My Canadian Tire has gone lame-sauce home decorating, I think you'll have to hit Home Depot.


----------



## Nancy (Aug 22, 2008)

No they don't. Try Rona or Home Depot.


----------



## FiaSpice (Jan 16, 2009)

Or go to Deserres, they have tons of color choice
http://www.deserres.ca/en-ca/search/cor ... 4mm/COROP/


----------



## shaelikestaquitos (Feb 2, 2010)

FiaSpice said:


> Or go to Deserres, they have tons of color choice
> http://www.deserres.ca/en-ca/search/cor ... 4mm/COROP/


I was at Omer De Serres the other day actually! I wasn't sure if they had the right size though.

Do you know if the prices are better/worse there in comparison to Rona or Home Depot?


----------



## silvercat (Oct 24, 2008)

My Home Depot does not sell coroplast


----------



## Kenzi (Aug 29, 2010)

My Homedepot sells coroplast, but only in smaller sheets.


----------



## FiaSpice (Jan 16, 2009)

shaelikestaquitos said:


> FiaSpice said:
> 
> 
> > Or go to Deserres, they have tons of color choice
> ...


I don't know, I never bought coroplast... only "harvested" it from electoral boards :lol:


----------



## Tomato (Aug 8, 2010)

I haven't dealt with corpolast, but how about arts and craft stores like Michaels?
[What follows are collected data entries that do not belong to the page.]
-- ==== Sys2Proof/Laws/Store.lean ====
section
/-! SUPPORT. Laws of the two containers: what a read gives after a write, for every list, and that writing keeps the canonical form. -/
namespace Sys2Proof.Machine

/-! ### Cells -/

theorem Cells.get_nil {w : Nat} (k : Nat) : Cells.get ([] : Cells w) k = 0 := rfl

theorem Cells.get_insert_same {w : Nat} (m : Cells w) (k : Nat) (x : BitVec w) (h : ∀ e ∈ m, e.1 ≠ k) :
    (m.insert k x).get k = x := by
  induction m with
  | nil => simp [Cells.insert, Cells.get]
  | cons e r ih =>
    obtain ⟨a, y⟩ := e
    have ha : a ≠ k := h (a, y) (by simp)
    simp only [Cells.insert]
    split
    · simp [Cells.get]
    · simp [Cells.get, ha, ih fun e he => h e (by simp [he])]

theorem Cells.get_insert_other {w : Nat} (m : Cells w) (k j : Nat) (x : BitVec w) (h : j ≠ k) :
    (m.insert k x).get j = m.get j := by
  induction m with
  | nil => simp [Cells.insert, Cells.get, Ne.symm h]
  | cons e r ih =>
    obtain ⟨a, y⟩ := e
    simp only [Cells.insert]
    split
    · simp [Cells.get, Ne.symm h]
    · simp [Cells.get, ih]

theorem Cells.get_filter_other {w : Nat} (m : Cells w) (k j : Nat) (h : j ≠ k) :
    Cells.get (m.filter fun e => e.1 != k) j = m.get j := by
  induction m with
  | nil => rfl
  | cons e r ih =>
    obtain ⟨a, y⟩ := e
    by_cases ha : a = k
    · subst ha; simp [Cells.get, Ne.symm h, ih]
    · simp [ha, Cells.get, ih]

theorem Cells.get_of_absent {w : Nat} (m : Cells w) (k : Nat) (h : ∀ e ∈ m, e.1 ≠ k) : m.get k = 0 := by
  induction m with
  | nil => rfl
  | cons e r ih =>
    obtain ⟨a, y⟩ := e
    have ha : a ≠ k := h (a, y) (by simp)
    simp [Cells.get, ha, ih fun e he => h e (by simp [he])]

theorem Cells.absent_filter {w : Nat} (m : Cells w) (k : Nat) : ∀ e ∈ m.filter (fun e => e.1 != k), e.1 ≠ k := by
  intro e he
  simpa using (List.mem_filter.mp he).2

/-- A cell reads as it was last written. -/
@[simp] theorem Cells.get_set_same {w : Nat} (m : Cells w) (k : Nat) (x : BitVec w) : (m.set k x).get k = x := by
  simp only [Cells.set]
  split
  · rename_i h; rw [Cells.get_of_absent _ _ (Cells.absent_filter m k), h]
  · exact Cells.get_insert_same _ _ _ (Cells.absent_filter m k)

/-- A write leaves every other cell alone. -/
theorem Cells.get_set_other {w : Nat} (m : Cells w) {k j : Nat} (x : BitVec w) (h : j ≠ k) : (m.set k x).get j = m.get j := by
  simp only [Cells.set]
  split
  · exact Cells.get_filter_other m k j h
  · rw [Cells.get_insert_other _ _ _ _ h, Cells.get_filter_other m k j h]

/-- What a cell reads after a write. -/
theorem Cells.get_set {w : Nat} (m : Cells w) (k j : Nat) (x : BitVec w) :
    (m.set k x).get j = if j = k then x else m.get j := by
  by_cases h : j = k
  · subst h; simp
  · simp [h, Cells.get_set_other m x h]

/-- What a cell reads after a run is written. -/
theorem Cells.get_setList {w : Nat} (xs : List (BitVec w)) (m : Cells w) (k j : Nat) :
    (m.setList k xs).get j = if k ≤ j ∧ j < k + xs.length then xs.getD (j - k) 0 else m.get j := by
  induction xs generalizing m k with
  | nil =>
    have : ¬(k ≤ j ∧ j < k) := by omega
    simp [Cells.setList, this]
  | cons x xs ih =>
    rw [Cells.setList, ih, Cells.get_set]
    by_cases h1 : j = k
    · subst h1
      have h2 : ¬(j + 1 ≤ j ∧ j < j + 1 + xs.length) := by omega
      have h3 : j ≤ j ∧ j < j + (x :: xs).length := by simp
      rw [if_neg h2, if_pos h3]; simp
    · by_cases h2 : k + 1 ≤ j ∧ j < k + 1 + xs.length
      · have h3 : k ≤ j ∧ j < k + (x :: xs).length := by simp; omega
        rw [if_pos h2, if_pos h3]
        have h4 : j - k = (j - (k + 1)) + 1 := by omega
        rw [h4]; simp
      · have h3 : ¬(k ≤ j ∧ j < k + (x :: xs).length) := by simp; omega
        rw [if_neg h2, if_neg h3, if_neg h1]

theorem Cells.above_mono {w : Nat} (m : Cells w) {a b : Nat} (h : a ≤ b) (hm : m.above b = true) : m.above a = true := by
  cases m with
  | nil => rfl
  | cons e r =>
    obtain ⟨c, y⟩ := e
    simp only [Cells.above, Bool.and_eq_true, decide_eq_true_eq] at hm ⊢
    exact ⟨⟨by omega, hm.1.2⟩, hm.2⟩

theorem Cells.above_filter {w : Nat} (m : Cells w) (p : Nat × BitVec w → Bool) (lo : Nat) (h : m.above lo = true) :
    Cells.above lo (m.filter p) = true := by
  induction m generalizing lo with
  | nil => rfl
  | cons e r ih =>
    obtain ⟨a, y⟩ := e
    simp only [Cells.above, Bool.and_eq_true, decide_eq_true_eq] at h
    rw [List.filter_cons]
    split
    · simp only [Cells.above, Bool.and_eq_true, decide_eq_true_eq]
      exact ⟨h.1, ih _ h.2⟩
    · exact Cells.above_mono _ (by omega) (ih _ h.2)

theorem Cells.above_insert {w : Nat} (m : Cells w) (k : Nat) (x : BitVec w) (lo : Nat) (h : m.above lo = true) (hk : lo ≤ k)
    (hx : x ≠ 0) (ha : ∀ e ∈ m, e.1 ≠ k) : (m.insert k x).above lo = true := by
  induction m generalizing lo with
  | nil => simp [Cells.insert, Cells.above, hk]; exact hx
  | cons e r ih =>
    obtain ⟨a, y⟩ := e
    have hne : a ≠ k := ha (a, y) (by simp)
    simp only [Cells.above, Bool.and_eq_true, decide_eq_true_eq] at h
    simp only [Cells.insert]
    split
    · simp only [Cells.above, Bool.and_eq_true, decide_eq_true_eq]
      exact ⟨⟨hk, by simpa using hx⟩, ⟨by omega, h.1.2⟩, h.2⟩
    · simp only [Cells.above, Bool.and_eq_true, decide_eq_true_eq]
      exact ⟨h.1, ih _ h.2 (by omega) fun e he => ha e (by simp [he])⟩

/-- Writing a cell keeps the canonical form. -/
theorem Cells.wf_set {w : Nat} (m : Cells w) (k : Nat) (x : BitVec w) (h : m.wf = true) : (m.set k x).wf = true := by
  simp only [Cells.set]
  split
  · exact Cells.above_filter _ _ _ h
  · exact Cells.above_insert _ _ _ _ (Cells.above_filter _ _ _ h) (Nat.zero_le _) (by assumption) (Cells.absent_filter m k)

/-- Writing a run keeps the canonical form. -/
theorem Cells.wf_setList {w : Nat} (xs : List (BitVec w)) (m : Cells w) (k : Nat) (h : m.wf = true) : (m.setList k xs).wf = true := by
  induction xs generalizing m k with
  | nil => exact h
  | cons x xs ih => exact ih _ _ (Cells.wf_set m k x h)

/-- Keeping some cells keeps the canonical form. -/
theorem Cells.wf_keep {w : Nat} (m : Cells w) (p : Nat → Bool) (h : m.wf = true) : (m.keep p).wf = true :=
  Cells.above_filter _ _ _ h

/-- The operations on memory keep its canonical form. -/
theorem Memory.wf_setList (m : Mem) (a : Nat) (xs : List Byte) (h : Memory.wf m = true) : Memory.wf (Cells.setList m a xs) = true :=
  Cells.wf_setList xs m a h

theorem Memory.wf_keep (m : Mem) (p : Nat → Bool) (h : Memory.wf m = true) : Memory.wf (Cells.keep m p) = true :=
  Cells.wf_keep m p h

/-! ### Tables -/

/-- A record reads as it was last put. -/
@[simp] theorem Tbl.get?_set_same {α : Type} (t : Tbl α) (k : Nat) (x : α) : Tbl.get? (Tbl.set t k x) k = some x := by
  induction t with
  | nil => simp [Tbl.set, Tbl.get?]
  | cons e r ih =>
    obtain ⟨a, y⟩ := e
    simp only [Tbl.set]
    split
    · simp [Tbl.get?]
    · split
      · simp [Tbl.get?]
      · rename_i h1 h2
        have h3 : ¬a = k := fun h => h2 h.symm
        have h4 : ¬k < a := h1
        simp [Tbl.get?, h3, h4, ih]

/-- A put leaves every other record alone. -/
theorem Tbl.get?_set_other {α : Type} (t : Tbl α) {k j : Nat} (x : α) (h : j ≠ k) : Tbl.get? (Tbl.set t k x) j = Tbl.get? t j := by
  induction t with
  | nil => simp [Tbl.set, Tbl.get?, Ne.symm h]
  | cons e r ih =>
    obtain ⟨a, y⟩ := e
    simp only [Tbl.set]
    split
    · rename_i h1
      simp only [Tbl.get?, Ne.symm h, if_false]
      split
      · rename_i h2
        have h3 : ¬a = j := by omega
        have h4 : j < a := by omega
        simp [h3, h4]
      · rfl
    · split
      · rename_i h1 h2
        subst h2
        simp [Tbl.get?, Ne.symm h]
      · simp [Tbl.get?, ih]

/-- What a table gives after a put. -/
theorem Tbl.get?_set {α : Type} (t : Tbl α) (k j : Nat) (x : α) :
    Tbl.get? (Tbl.set t k x) j = if j = k then some x else Tbl.get? t j := by
  by_cases h : j = k
  · subst h; simp
  · simp [h, Tbl.get?_set_other t x h]

end Sys2Proof.Machine
end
I'd imagine sign shops have them too.


----------



## Kenzi (Aug 29, 2010)

Do you have an insty prints near you?
I just stopped in and asked for a large piece. the manager sold me a 4 by 8 ft piece for $18. I had to go get my SUV, and even then i had to ask them to cut off 3 feet to get it to fit.


----------



## NoDivision (Aug 29, 2010)

I dunno about canada but in the US Home depot does hot have it, and art/craft stored definitely do not have it.


----------



## Nancy (Aug 22, 2008)

Most of the employees at the Home Depot here will tell you they don't sell it, simply because they have no clue what it is. Even giving a description, most of them still have no clue, but they do sell it here.


----------



## Kenzi (Aug 29, 2010)

Nancy said:


> Most of the employees at the Home Depot here will tell you they don't sell it, simply because they have no clue what it is. Even giving a description, most of them still have no clue, but they do sell it here.
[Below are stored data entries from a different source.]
/-- Table 6.1: group 0. -/
def wordsControl : List (Nat × Instr) := [
    (fields 0x000 0 0x000 0x000 0x000 0x00000, .nop { g := ⟨false, 0⟩, long := false }),
    (fields 0x001 0 0x000 0x000 0x000 0x00000 + 0xFFFFFFF, .bra { g := ⟨false, 0⟩, disp := -1 }),
    (fields 0x002 0 0x000 0x006 0x000 0x00000, .brx { g := ⟨false, 0⟩, t := .v 6 }),
    (fields 0x003 0 0x002 0x000 0x000 0x00000 + 16, .call { g := ⟨false, 0⟩, nwb := false, link := .v 2, disp := 16 }),
    (fields 0x004 0 0x002 0x004 0x000 0x00000, .calx { g := ⟨false, 0⟩, nwb := false, link := .v 2, t := .v 4 }),
    (fields 0x005 0 0x000 0x144 0x000 0x00000, .ret { g := ⟨false, 0⟩, t := .s 4 }),
    (fields 0x006 18 0x000 0x000 0x000 0x00000, .exit { g := ⟨true, 2⟩ }),
    (fields 0x007 0 0x000 0x000 0x000 0x7FFFF, .rcv { g := ⟨false, 0⟩, disp := -1 }),
    (fields 0x008 0 0x001 0x000 0x000 0x00002, .setw { g := ⟨false, 0⟩, nwb := false, d := .v 1, req := 2 }),
    (fields 0x009 0 0x142 0x000 0x000 0x00000, .pyld { g := ⟨false, 0⟩, nwb := false, d := .s 2 }),
    (fields 0x00A 0 0x003 0x003 0x000 0x00000 + 0xFFFFFFC, .loop { g := ⟨false, 0⟩, nwb := false, x := .v 3, disp := -4 })]
theorem test_decode_control : reads wordsControl = true := by decide +kernel

/-- Table 6.3: group 1. -/
def wordsInteger : List (Nat × Instr) := [
    (fields 0x040 0 0x001 0x002 0x003 0x1C200, .iadd { g := ⟨false, 0⟩, nwb := false, d := .v 1, a := .v 2, b := .v 3, c := .none, ty := .z32, rnd := .rn, ftz := false, flag := true }),
    (fields 0x041 0 0x001 0x002 0x003 0x0C000, .isub { g := ⟨false, 0⟩, nwb := false, d := .v 1, a := .v 2, b := .v 3, c := .none, ty := .s32, rnd := .rn, ftz := false, flag := false }),
    (fields 0x042 0 0x001 0x002 0x003 0x1C121, .iaddc { g := ⟨false, 0⟩, nwb := false, d := .v 1, a := .v 2, b := .v 3, ty := .z32, ko := 1, ki := 2, cin := true }),
    (fields 0x043 0 0x001 0x002 0x003 0x1C004, .isubb { g := ⟨false, 0⟩, nwb := false, d := .v 1, a := .v 2, b := .v 3, ty := .z32, ko := 4, ki := 0, cin := false }),
    (fields 0x044 0 0x001 0x002 0x003 0x0C000, .imul { g := ⟨false, 0⟩, nwb := false, d := .v 1, a := .v 2, b := .v 3, c := .none, ty := .s32, rnd := .rn, ftz := false, flag := false }),
    (fields 0x045 0 0x001 0x002 0x003 0x1C000, .imulh { g := ⟨false, 0⟩, nwb := false, d := .v 1, a := .v 2, b := .v 3, c := .none, ty := .z32, rnd := .rn, ftz := false, flag := false }),
    (fields 0x046 0 0x001 0x002 0x003 0x0C004, .imad { g := ⟨false, 0⟩, nwb := false, d := .v 1, a := .v 2, b := .v 3, c := .v 4, ty := .s32, rnd := .rn, ftz := false, flag := false }),
    (fields 0x047 0 0x001 0x002 0x003 0x0C000, .idiv { g := ⟨false, 0⟩, nwb := false, d := .v 1, a := .v 2, b := .v 3, c := .none, ty := .s32, rnd := .rn, ftz := false, flag := false }),
    (fields 0x048 0 0x001 0x002 0x003 0x00000, .irem { g := ⟨false, 0⟩, nwb := false, d := .v 1, a := .v 2, b := .v 3, c := .none, ty := .dflt, rnd := .rn, ftz := false, flag := false }),
    (fields 0x049 0 0x001 0x002 0x000 0x0C200, .iabs { g := ⟨false, 0⟩, nwb := false, d := .v 1, a := .v 2, b := .none, c := .none, ty := .s32, rnd := .rn, ftz := false, flag := true }),
    (fields 0x04A 0 0x001 0x002 0x000 0x0C000, .ineg { g := ⟨false, 0⟩, nwb := false, d := .v 1, a := .v 2, b := .none, c := .none, ty := .s32, rnd := .rn, ftz := false, flag := false }),
    (fields 0x04B 0 0x001 0x002 0x003 0x0C000, .imin { g := ⟨false, 0⟩, nwb := false, d := .v 1, a := .v 2, b := .v 3, c := .none, ty := .s32, rnd := .rn, ftz := false, flag := false }),
    (fields 0x04C 0 0x001 0x002 0x003 0x0C000, .imax { g := ⟨false, 0⟩, nwb := false, d := .v 1, a := .v 2, b := .v 3, c := .none, ty := .s32, rnd := .rn, ftz := false, flag := false }),
    (fields 0x04D 0 0x001 0x002 0x003 0x0C140, .isad { g := ⟨false, 0⟩, nwb := false, d := .v 1, a := .v 2, b := .v 3, c := .s 0, ty := .s32, rnd := .rn, ftz := false, flag := false }),
    (fields 0x04E 0 0x001 0x002 0x003 0x0C005, .iclamp { g := ⟨false, 0⟩, nwb := false, d := .v 1, a := .v 2, b := .v 3, c := .v 5, ty := .s32, rnd := .rn, ftz := false, flag := false }),
    (fields 0x04F 0 0x001 0x102 0x000 0x24000, .mov { g := ⟨false, 0⟩, nwb := false, d := .v 1, a := .l 2, b := .none, c := .none, ty := .b32, rnd := .rn, ftz := false, flag := false })]
theorem test_decode_integer : reads wordsInteger = true := by decide +kernel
Same here (minnesota) but it was only in smaller sheets. I found it in the way back by the lumber, it was in a rack that also had acrylic and plexi-glass (same thing?). If you ask for acrylic sheets, then look there. They had Large acrylic sheets, but not coroplast.


----------



## linda9 (Nov 26, 2010)

This might be a bit late (I noticed this thread started back in October). But I got a VERY large piece from Rona for 18 something plus tax. Later on when I was at Home Depot, I decided to check it out and see if they had it for cheaper, and turns out they have the same size for about $20. It's very large, I had to have it cut down into thirds to bring it on the subway with me. Each piece was about the width of a door and the length a bit past the half way point on a typical door.

I'm in Toront, the Rona I went to was at Warden between St. Clair and Eglinton, and the Home Depot that had the large sheet was at Gerrard Square (Pape and Gerrard). the larger sheet was right next to the smaller sheets that were like the politician signs we had on our lawns during the elections.


----------